WORK INSTRUCTION
For the listing below, print exactly the lines from the line with "def groupEntry (w" to the line with "R371: the entries", both included, and nothing beyond them.

BEGIN SOURCE DATA

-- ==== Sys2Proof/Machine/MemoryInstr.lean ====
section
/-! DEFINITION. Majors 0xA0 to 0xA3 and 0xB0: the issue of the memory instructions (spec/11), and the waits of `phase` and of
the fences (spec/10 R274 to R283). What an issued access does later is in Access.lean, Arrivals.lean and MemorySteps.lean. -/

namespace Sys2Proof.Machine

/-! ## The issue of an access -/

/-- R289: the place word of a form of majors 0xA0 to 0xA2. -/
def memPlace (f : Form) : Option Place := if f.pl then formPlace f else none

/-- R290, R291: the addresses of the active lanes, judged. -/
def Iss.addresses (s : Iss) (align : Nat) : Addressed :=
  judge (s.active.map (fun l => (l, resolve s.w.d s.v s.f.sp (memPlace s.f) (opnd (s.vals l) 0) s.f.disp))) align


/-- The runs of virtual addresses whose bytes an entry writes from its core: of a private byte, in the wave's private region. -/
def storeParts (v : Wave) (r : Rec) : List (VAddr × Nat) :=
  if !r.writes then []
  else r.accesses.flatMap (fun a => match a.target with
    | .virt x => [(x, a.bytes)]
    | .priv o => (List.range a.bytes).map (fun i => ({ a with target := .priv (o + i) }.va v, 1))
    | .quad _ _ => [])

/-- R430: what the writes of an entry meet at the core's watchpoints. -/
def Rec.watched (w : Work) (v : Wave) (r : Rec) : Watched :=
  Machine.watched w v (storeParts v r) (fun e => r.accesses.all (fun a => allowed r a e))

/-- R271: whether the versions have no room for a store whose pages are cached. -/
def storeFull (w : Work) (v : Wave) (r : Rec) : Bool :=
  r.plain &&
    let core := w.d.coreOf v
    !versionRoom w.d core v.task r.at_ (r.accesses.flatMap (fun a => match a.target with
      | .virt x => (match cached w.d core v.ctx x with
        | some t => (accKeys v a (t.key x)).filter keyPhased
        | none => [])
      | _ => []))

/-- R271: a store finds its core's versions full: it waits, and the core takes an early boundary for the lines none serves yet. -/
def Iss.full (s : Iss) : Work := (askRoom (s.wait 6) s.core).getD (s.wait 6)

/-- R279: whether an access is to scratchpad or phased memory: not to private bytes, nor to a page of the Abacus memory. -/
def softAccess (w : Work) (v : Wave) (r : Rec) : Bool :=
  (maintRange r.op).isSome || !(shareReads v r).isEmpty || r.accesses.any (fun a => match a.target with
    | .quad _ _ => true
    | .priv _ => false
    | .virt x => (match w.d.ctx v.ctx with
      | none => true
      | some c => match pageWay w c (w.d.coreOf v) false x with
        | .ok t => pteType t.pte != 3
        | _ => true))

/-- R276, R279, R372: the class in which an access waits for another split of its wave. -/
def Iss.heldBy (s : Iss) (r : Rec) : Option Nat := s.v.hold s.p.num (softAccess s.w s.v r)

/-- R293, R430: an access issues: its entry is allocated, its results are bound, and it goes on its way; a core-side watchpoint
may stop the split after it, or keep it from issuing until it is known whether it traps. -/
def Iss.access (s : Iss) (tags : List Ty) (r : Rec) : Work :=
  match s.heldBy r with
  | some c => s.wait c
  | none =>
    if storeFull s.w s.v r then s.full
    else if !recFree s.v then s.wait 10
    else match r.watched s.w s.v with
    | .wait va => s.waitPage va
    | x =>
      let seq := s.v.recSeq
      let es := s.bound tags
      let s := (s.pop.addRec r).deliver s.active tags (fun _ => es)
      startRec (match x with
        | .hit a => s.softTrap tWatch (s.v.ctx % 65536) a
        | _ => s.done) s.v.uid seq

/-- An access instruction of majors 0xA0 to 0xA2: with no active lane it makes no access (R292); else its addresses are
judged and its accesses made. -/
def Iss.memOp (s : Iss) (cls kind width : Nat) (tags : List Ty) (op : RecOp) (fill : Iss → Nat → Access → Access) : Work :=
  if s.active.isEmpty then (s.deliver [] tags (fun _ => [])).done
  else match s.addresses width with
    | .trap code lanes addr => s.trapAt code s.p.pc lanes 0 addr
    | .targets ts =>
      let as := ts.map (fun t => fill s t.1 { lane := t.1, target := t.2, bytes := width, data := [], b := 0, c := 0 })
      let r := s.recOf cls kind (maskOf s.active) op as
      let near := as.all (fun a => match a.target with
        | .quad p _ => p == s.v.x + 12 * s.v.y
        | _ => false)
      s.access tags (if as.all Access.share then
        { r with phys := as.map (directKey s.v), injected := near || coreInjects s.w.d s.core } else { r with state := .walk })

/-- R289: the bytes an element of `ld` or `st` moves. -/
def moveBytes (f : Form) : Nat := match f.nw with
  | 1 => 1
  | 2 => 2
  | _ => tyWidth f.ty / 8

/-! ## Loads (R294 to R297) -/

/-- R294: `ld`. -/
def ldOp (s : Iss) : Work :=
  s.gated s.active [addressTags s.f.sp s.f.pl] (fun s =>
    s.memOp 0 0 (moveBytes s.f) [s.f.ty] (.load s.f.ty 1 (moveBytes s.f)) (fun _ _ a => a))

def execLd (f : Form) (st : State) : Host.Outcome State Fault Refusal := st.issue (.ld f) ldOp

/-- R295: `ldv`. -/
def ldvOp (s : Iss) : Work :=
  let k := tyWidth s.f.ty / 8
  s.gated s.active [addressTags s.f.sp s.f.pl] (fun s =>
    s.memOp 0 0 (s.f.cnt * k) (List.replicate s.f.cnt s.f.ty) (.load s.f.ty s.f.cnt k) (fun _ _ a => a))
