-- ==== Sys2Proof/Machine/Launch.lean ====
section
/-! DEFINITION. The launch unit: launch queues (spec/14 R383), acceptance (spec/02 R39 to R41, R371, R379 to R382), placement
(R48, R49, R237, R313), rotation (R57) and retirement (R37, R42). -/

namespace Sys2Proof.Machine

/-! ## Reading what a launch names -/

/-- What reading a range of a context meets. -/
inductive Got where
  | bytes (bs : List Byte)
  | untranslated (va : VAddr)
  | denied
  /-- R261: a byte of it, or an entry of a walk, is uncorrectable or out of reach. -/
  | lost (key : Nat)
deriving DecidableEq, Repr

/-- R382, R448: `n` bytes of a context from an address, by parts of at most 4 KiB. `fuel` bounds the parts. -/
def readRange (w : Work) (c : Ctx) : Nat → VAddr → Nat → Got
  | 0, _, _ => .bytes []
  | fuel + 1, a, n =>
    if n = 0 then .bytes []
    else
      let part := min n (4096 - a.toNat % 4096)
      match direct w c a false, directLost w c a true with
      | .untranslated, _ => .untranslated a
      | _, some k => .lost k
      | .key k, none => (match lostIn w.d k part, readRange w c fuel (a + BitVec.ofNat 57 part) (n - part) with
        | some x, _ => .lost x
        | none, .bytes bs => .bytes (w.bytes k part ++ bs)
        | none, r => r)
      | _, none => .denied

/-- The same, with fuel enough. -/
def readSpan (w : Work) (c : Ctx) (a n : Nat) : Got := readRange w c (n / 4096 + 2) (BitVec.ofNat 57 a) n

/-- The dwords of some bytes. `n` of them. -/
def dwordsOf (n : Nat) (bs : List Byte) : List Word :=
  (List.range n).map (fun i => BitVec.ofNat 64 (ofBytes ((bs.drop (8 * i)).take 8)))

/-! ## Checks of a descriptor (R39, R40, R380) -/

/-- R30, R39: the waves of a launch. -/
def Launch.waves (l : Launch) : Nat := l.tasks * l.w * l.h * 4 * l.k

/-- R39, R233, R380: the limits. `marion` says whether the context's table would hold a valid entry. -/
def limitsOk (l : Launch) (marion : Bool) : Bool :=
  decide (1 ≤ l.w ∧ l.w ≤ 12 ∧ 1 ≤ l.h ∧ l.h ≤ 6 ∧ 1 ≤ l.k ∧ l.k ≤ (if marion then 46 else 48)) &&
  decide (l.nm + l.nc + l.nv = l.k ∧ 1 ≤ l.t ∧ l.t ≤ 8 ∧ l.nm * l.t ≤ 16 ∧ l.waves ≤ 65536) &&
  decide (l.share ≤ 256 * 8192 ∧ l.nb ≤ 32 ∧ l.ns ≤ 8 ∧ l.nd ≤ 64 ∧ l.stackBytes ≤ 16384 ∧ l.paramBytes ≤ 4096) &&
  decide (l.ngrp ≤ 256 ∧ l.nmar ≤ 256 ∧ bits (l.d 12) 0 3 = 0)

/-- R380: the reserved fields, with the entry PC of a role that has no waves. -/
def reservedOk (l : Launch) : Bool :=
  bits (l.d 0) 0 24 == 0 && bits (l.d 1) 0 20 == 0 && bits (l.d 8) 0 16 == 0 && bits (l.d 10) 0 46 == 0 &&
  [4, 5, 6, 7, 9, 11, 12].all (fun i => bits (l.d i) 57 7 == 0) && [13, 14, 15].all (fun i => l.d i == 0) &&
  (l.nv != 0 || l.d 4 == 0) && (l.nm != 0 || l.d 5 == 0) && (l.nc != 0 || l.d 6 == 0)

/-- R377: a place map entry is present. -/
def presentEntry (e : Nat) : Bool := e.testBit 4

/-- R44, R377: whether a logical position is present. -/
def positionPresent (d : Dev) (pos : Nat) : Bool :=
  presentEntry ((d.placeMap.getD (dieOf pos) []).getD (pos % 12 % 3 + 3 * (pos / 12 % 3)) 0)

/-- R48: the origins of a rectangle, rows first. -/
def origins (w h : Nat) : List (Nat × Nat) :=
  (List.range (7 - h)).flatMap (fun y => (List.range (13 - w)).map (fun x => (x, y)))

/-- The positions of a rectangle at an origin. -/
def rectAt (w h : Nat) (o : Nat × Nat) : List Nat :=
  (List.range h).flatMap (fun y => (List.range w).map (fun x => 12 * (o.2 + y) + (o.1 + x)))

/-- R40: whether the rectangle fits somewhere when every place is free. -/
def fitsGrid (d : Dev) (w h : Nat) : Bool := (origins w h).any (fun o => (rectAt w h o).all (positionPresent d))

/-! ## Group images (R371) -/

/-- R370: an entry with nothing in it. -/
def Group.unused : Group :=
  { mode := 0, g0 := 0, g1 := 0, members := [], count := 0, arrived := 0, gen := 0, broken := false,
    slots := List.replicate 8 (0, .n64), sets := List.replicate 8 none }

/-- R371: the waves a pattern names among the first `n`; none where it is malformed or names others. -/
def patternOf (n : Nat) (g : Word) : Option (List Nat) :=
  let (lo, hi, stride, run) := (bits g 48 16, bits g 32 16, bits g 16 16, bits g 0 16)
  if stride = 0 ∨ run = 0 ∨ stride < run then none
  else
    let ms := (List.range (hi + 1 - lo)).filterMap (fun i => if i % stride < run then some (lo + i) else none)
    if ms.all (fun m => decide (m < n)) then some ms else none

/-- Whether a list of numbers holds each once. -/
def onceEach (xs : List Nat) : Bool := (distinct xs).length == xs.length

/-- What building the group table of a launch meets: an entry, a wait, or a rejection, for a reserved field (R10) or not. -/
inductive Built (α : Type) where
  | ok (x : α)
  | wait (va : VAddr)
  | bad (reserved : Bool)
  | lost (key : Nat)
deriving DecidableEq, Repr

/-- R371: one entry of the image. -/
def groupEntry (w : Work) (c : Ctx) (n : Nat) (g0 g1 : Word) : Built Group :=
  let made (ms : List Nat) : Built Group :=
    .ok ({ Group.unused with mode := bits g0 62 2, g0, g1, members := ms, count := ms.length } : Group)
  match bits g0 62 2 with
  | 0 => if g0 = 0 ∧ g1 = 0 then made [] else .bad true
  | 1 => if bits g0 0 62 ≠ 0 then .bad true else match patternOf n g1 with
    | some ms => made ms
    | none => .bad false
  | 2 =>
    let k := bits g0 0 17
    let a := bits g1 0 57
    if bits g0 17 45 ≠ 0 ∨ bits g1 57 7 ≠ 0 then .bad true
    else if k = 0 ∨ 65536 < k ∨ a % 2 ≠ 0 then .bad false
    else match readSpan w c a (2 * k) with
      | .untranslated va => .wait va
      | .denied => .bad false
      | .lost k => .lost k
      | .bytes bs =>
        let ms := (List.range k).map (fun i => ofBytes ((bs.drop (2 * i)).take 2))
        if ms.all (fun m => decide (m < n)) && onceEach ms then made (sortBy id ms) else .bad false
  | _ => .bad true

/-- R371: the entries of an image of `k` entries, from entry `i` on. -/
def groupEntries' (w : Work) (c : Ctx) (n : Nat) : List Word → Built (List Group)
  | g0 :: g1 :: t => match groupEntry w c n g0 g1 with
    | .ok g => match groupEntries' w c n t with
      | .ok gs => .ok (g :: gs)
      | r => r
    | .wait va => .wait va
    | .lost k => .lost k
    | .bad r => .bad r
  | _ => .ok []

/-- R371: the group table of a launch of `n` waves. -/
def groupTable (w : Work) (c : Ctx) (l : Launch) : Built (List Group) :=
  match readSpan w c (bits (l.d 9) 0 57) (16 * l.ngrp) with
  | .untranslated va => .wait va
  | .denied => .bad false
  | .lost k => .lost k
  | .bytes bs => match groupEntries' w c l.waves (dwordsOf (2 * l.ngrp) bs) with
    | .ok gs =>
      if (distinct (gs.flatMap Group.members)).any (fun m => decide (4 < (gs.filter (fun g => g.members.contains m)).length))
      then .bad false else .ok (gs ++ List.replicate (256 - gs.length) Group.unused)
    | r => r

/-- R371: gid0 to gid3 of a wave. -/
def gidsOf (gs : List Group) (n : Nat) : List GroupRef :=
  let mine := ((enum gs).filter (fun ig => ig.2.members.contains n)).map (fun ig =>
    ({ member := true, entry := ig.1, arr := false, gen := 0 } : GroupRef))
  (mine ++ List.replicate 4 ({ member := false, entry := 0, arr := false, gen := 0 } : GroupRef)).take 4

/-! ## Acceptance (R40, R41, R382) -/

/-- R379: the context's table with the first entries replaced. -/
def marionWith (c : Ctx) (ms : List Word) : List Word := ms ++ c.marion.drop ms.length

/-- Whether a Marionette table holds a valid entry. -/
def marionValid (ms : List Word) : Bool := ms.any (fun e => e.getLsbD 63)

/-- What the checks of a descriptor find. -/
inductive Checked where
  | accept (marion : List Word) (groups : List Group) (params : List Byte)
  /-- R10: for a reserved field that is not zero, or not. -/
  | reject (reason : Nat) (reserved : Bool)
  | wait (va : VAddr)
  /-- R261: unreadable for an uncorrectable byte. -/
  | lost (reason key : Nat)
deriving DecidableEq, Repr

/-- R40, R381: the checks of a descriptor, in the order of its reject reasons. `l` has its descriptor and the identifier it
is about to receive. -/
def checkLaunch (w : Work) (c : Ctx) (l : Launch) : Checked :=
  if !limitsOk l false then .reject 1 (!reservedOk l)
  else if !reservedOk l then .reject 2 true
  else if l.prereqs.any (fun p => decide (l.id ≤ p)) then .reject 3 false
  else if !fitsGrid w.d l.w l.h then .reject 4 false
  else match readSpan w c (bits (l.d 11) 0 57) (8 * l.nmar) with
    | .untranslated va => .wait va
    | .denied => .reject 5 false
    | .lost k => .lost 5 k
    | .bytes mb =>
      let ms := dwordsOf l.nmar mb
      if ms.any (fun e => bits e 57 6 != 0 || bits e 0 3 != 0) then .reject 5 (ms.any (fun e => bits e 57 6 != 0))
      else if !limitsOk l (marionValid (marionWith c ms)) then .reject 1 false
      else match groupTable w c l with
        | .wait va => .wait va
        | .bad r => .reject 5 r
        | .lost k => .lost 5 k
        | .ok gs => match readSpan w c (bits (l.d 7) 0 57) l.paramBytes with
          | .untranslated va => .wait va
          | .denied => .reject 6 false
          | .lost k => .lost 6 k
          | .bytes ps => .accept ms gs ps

END SOURCE DATA

EXERCISE RESPONSE
def groupEntry (w : Work) (c : Ctx) (n : Nat) (g0 g1 : Word) : Built Group :=
  let made (ms : List Nat) : Built Group :=
    .ok ({ Group.unused with mode := bits g0 62 2, g0, g1, members := ms, count := ms.length } : Group)
  match bits g0 62 2 with
  | 0 => if g0 = 0 ∧ g1 = 0 then made [] else .bad true
  | 1 => if bits g0 0 62 ≠ 0 then .bad true else match patternOf n g1 with
    | some ms => made ms
    | none => .bad false
  | 2 =>
    let k := bits g0 0 17
    let a := bits g1 0 57
    if bits g0 17 45 ≠ 0 ∨ bits g1 57 7 ≠ 0 then .bad true
    else if k = 0 ∨ 65536 < k ∨ a % 2 ≠ 0 then .bad false
    else match readSpan w c a (2 * k) with
      | .untranslated va => .wait va
      | .denied => .bad false
      | .lost k => .lost k
      | .bytes bs =>
        let ms := (List.range k).map (fun i => ofBytes ((bs.drop (2 * i)).take 2))
        if ms.all (fun m => decide (m < n)) && onceEach ms then made (sortBy id ms) else .bad false
  | _ => .bad true

/-- R371: the entries of an image of `k` entries, from entry `i` on. -/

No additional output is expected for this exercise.